Aim of the exercise: For the records that follow, please set down exactly the lines between the one holding "st.complete.fault = st.fault := rfl" and the one holding "w.free - n := rfl", inclusive, and only those.

[[ Provided material open ]]

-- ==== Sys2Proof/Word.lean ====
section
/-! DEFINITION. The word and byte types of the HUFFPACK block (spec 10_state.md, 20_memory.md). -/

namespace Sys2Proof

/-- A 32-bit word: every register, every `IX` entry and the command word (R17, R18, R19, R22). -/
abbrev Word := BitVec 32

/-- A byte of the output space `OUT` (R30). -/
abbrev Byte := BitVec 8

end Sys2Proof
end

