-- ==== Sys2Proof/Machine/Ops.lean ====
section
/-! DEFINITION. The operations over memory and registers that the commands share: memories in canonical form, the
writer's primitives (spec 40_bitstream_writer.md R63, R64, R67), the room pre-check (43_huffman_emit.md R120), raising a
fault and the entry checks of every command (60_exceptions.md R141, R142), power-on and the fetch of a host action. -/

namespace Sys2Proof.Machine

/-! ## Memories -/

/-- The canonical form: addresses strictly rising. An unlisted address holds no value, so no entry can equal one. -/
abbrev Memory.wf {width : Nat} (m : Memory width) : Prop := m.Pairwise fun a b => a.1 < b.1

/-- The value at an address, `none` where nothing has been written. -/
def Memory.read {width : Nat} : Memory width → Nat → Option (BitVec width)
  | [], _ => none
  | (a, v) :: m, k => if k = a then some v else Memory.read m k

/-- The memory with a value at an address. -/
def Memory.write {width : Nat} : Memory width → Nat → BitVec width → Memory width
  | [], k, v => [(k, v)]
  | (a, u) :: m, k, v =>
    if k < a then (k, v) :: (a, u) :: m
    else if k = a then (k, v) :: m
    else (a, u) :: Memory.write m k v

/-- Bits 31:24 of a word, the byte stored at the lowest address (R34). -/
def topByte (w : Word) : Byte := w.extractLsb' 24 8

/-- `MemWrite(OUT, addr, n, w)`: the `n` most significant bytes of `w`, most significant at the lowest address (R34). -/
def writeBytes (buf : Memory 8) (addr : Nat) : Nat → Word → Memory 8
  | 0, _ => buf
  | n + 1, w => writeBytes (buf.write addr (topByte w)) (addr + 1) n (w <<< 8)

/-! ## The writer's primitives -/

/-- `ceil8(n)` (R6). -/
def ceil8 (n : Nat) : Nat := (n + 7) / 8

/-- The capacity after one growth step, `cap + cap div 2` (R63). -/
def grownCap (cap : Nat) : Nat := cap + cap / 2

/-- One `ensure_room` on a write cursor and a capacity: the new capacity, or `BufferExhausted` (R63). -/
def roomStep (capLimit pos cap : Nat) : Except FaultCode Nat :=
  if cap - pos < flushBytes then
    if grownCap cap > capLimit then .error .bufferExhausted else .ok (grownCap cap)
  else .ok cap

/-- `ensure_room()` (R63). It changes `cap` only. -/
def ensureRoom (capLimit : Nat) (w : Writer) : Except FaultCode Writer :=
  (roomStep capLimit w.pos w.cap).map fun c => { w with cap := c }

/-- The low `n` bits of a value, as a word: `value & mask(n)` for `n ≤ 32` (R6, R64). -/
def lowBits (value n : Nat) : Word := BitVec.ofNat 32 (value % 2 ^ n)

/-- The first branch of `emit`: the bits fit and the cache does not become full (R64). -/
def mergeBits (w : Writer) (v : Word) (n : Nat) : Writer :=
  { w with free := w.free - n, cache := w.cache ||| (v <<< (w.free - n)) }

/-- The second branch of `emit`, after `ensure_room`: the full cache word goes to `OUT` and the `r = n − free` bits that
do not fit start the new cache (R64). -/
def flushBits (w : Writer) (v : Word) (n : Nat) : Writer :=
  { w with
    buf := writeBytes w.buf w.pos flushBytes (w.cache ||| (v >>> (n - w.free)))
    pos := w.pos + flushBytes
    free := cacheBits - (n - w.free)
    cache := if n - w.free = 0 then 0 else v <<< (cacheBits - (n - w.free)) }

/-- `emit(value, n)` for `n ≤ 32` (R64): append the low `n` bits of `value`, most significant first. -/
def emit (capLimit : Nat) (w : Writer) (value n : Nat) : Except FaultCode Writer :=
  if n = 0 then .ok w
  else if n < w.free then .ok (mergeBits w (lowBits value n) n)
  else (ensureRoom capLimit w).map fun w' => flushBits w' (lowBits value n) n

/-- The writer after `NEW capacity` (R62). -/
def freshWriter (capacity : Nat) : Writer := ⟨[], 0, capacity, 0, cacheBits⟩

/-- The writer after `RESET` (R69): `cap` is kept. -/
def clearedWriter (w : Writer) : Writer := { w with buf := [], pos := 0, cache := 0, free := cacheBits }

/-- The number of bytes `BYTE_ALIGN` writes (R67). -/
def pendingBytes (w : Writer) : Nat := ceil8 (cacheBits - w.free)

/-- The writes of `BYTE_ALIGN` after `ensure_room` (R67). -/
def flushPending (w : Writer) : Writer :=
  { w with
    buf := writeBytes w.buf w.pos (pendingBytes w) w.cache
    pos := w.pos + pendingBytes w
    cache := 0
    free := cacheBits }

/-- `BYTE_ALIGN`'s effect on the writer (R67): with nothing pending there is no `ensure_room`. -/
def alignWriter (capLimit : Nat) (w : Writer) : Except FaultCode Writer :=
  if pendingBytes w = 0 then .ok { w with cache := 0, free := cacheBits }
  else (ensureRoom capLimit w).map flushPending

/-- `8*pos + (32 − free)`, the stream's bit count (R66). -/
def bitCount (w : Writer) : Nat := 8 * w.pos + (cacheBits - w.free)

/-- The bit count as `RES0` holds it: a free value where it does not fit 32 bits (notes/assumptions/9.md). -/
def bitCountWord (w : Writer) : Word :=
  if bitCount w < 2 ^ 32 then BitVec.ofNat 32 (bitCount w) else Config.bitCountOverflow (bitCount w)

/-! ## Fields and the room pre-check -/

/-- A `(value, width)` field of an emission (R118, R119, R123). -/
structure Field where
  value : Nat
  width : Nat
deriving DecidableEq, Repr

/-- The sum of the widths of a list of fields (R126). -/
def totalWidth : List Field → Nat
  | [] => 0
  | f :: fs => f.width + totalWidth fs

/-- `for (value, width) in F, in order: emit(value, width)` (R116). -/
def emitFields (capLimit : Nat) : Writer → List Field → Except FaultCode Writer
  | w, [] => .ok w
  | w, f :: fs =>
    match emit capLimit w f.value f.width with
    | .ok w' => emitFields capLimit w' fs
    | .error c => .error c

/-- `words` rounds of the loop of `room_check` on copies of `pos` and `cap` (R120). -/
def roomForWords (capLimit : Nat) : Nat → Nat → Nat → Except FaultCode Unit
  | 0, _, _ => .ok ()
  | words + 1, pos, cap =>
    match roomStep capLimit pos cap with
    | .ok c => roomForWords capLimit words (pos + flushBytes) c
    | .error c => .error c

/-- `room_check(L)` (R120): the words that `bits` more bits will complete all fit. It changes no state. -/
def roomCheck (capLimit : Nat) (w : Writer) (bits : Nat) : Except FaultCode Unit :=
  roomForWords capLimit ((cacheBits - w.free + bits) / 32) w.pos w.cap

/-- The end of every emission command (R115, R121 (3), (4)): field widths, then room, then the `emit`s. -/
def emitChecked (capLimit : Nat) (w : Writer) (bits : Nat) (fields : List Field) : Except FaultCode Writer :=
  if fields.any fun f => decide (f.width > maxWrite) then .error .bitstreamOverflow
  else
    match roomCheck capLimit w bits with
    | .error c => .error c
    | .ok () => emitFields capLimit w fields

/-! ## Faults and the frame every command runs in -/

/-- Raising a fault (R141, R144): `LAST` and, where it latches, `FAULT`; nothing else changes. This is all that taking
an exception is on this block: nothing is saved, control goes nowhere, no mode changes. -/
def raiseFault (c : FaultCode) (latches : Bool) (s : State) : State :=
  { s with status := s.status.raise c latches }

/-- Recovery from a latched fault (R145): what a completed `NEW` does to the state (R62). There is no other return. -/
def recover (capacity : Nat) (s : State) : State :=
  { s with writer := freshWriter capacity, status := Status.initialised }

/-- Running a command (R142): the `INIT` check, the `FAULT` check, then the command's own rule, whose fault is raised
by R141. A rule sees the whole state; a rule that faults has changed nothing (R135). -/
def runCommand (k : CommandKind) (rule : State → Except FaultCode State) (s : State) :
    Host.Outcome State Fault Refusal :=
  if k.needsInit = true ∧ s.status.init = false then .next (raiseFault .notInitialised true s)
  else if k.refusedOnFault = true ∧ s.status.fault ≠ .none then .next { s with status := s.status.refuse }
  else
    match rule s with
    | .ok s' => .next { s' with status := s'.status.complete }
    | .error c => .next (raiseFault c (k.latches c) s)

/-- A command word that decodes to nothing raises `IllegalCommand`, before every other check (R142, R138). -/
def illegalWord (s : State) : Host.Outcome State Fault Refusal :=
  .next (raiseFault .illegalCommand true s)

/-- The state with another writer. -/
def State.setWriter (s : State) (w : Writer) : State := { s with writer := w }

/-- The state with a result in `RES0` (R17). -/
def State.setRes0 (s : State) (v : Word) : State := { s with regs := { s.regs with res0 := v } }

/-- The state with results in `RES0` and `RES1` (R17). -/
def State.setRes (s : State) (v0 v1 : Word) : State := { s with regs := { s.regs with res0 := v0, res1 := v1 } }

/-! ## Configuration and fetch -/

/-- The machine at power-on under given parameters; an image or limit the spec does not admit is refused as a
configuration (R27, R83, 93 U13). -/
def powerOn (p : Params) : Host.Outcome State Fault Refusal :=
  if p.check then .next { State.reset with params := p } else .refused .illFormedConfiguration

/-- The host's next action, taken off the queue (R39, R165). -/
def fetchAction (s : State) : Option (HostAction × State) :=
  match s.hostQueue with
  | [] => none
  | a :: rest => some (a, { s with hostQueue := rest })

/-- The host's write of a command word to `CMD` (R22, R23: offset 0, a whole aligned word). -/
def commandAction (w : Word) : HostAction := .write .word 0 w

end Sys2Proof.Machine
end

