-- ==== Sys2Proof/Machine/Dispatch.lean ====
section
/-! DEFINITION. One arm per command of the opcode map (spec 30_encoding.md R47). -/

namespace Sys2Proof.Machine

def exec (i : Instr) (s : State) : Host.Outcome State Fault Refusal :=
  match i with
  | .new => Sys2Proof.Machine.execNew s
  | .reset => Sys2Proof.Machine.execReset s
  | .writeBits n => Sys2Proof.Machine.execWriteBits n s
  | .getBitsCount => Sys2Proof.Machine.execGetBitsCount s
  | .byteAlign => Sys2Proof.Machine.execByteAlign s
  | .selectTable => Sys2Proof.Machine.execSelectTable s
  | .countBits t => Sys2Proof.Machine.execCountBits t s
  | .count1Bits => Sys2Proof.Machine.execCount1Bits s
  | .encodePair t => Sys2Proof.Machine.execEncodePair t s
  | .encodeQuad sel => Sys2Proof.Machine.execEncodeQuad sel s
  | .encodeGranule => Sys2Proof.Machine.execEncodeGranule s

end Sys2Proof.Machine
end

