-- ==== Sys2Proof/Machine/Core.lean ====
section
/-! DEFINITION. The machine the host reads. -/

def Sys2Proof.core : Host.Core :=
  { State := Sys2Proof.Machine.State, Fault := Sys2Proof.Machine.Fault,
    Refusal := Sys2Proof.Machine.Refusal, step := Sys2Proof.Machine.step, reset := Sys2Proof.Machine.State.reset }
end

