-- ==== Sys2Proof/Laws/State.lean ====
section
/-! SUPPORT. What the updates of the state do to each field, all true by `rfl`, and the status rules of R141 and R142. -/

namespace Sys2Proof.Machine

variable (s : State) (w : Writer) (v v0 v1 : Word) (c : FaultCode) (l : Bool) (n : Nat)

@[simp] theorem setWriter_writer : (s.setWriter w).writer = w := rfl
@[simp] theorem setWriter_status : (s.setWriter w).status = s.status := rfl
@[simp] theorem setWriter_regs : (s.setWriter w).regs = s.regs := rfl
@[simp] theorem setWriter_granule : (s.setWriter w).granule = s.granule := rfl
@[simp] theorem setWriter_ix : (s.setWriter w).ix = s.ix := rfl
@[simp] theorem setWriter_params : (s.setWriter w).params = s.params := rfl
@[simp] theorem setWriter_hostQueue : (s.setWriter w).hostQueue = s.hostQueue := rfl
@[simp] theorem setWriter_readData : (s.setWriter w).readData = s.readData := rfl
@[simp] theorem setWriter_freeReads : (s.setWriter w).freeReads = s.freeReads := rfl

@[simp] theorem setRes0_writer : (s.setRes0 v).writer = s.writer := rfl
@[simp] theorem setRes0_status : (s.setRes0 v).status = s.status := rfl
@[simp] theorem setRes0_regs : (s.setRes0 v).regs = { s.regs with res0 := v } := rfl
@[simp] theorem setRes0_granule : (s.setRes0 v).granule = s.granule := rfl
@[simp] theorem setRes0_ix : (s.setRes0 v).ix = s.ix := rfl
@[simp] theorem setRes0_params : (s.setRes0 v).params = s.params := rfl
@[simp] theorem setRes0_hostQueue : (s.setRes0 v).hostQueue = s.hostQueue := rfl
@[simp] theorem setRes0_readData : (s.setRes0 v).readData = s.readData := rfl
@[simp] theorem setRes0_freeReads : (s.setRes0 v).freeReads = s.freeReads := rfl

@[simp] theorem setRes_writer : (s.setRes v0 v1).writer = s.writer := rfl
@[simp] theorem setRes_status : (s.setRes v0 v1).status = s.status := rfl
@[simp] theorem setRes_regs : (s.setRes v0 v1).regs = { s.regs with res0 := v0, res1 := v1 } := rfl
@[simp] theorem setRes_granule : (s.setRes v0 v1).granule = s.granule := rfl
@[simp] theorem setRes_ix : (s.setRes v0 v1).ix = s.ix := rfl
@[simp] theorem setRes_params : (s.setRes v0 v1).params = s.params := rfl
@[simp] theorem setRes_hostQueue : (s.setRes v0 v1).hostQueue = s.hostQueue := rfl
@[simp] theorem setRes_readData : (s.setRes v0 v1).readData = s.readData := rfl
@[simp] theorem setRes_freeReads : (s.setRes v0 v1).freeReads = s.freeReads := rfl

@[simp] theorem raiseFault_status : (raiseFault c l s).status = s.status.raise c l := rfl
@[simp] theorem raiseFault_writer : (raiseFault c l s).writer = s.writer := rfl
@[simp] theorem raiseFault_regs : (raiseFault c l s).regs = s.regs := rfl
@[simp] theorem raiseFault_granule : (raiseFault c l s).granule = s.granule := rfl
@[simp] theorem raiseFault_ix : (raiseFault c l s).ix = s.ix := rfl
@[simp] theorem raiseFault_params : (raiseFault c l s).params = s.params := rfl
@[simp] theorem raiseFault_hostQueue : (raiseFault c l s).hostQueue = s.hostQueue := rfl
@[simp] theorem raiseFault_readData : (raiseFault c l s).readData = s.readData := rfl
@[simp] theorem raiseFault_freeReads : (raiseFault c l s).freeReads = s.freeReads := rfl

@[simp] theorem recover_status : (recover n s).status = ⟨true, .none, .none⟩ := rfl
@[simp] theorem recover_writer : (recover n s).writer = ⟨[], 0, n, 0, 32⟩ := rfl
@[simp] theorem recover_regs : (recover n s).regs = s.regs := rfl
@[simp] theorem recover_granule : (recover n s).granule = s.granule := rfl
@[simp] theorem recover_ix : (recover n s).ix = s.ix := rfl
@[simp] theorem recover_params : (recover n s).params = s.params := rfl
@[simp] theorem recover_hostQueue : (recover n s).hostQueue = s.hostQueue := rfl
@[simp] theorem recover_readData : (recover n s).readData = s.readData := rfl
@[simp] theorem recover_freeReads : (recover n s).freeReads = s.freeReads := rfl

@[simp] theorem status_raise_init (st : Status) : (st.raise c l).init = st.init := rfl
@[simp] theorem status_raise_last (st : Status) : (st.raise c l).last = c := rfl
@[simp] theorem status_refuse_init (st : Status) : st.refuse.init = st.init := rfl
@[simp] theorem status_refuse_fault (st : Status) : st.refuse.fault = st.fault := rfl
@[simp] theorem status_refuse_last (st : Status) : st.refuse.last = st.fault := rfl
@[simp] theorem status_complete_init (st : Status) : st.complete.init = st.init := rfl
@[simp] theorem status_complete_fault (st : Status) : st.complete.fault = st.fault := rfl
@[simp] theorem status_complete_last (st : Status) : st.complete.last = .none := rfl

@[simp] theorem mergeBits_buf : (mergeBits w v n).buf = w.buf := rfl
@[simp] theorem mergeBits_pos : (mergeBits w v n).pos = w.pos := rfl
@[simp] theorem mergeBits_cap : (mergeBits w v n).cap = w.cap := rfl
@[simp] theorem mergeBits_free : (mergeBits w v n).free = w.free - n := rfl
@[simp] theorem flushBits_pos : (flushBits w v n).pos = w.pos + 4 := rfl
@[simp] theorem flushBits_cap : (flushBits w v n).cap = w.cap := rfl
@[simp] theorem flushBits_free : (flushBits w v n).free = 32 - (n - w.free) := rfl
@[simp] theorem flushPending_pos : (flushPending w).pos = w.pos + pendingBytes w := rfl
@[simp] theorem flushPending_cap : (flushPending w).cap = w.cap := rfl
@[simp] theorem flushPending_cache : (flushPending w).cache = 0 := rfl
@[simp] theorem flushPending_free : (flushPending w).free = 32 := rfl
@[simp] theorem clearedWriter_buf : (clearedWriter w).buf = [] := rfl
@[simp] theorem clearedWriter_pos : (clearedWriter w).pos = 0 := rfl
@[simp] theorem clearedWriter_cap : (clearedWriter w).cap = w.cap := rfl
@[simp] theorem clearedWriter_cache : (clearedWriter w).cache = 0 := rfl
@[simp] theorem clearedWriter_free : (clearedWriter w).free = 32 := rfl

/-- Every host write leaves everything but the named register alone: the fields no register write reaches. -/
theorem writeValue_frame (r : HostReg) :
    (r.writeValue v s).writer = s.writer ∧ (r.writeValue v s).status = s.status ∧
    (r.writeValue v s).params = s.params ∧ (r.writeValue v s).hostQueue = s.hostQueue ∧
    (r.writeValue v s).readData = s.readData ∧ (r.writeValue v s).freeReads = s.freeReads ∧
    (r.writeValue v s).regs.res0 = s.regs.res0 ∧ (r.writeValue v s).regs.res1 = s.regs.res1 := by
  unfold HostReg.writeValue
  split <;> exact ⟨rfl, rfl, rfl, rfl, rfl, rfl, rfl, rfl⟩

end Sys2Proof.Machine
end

[[ Provided material closed ]]

Solution for this exercise:
@[simp] theorem status_complete_fault (st : Status) : st.complete.fault = st.fault := rfl
@[simp] theorem status_complete_last (st : Status) : st.complete.last = .none := rfl

@[simp] theorem mergeBits_buf : (mergeBits w v n).buf = w.buf := rfl
@[simp] theorem mergeBits_pos : (mergeBits w v n).pos = w.pos := rfl
@[simp] theorem mergeBits_cap : (mergeBits w v n).cap = w.cap := rfl
@[simp] theorem mergeBits_free : (mergeBits w v n).free = w.free - n := rfl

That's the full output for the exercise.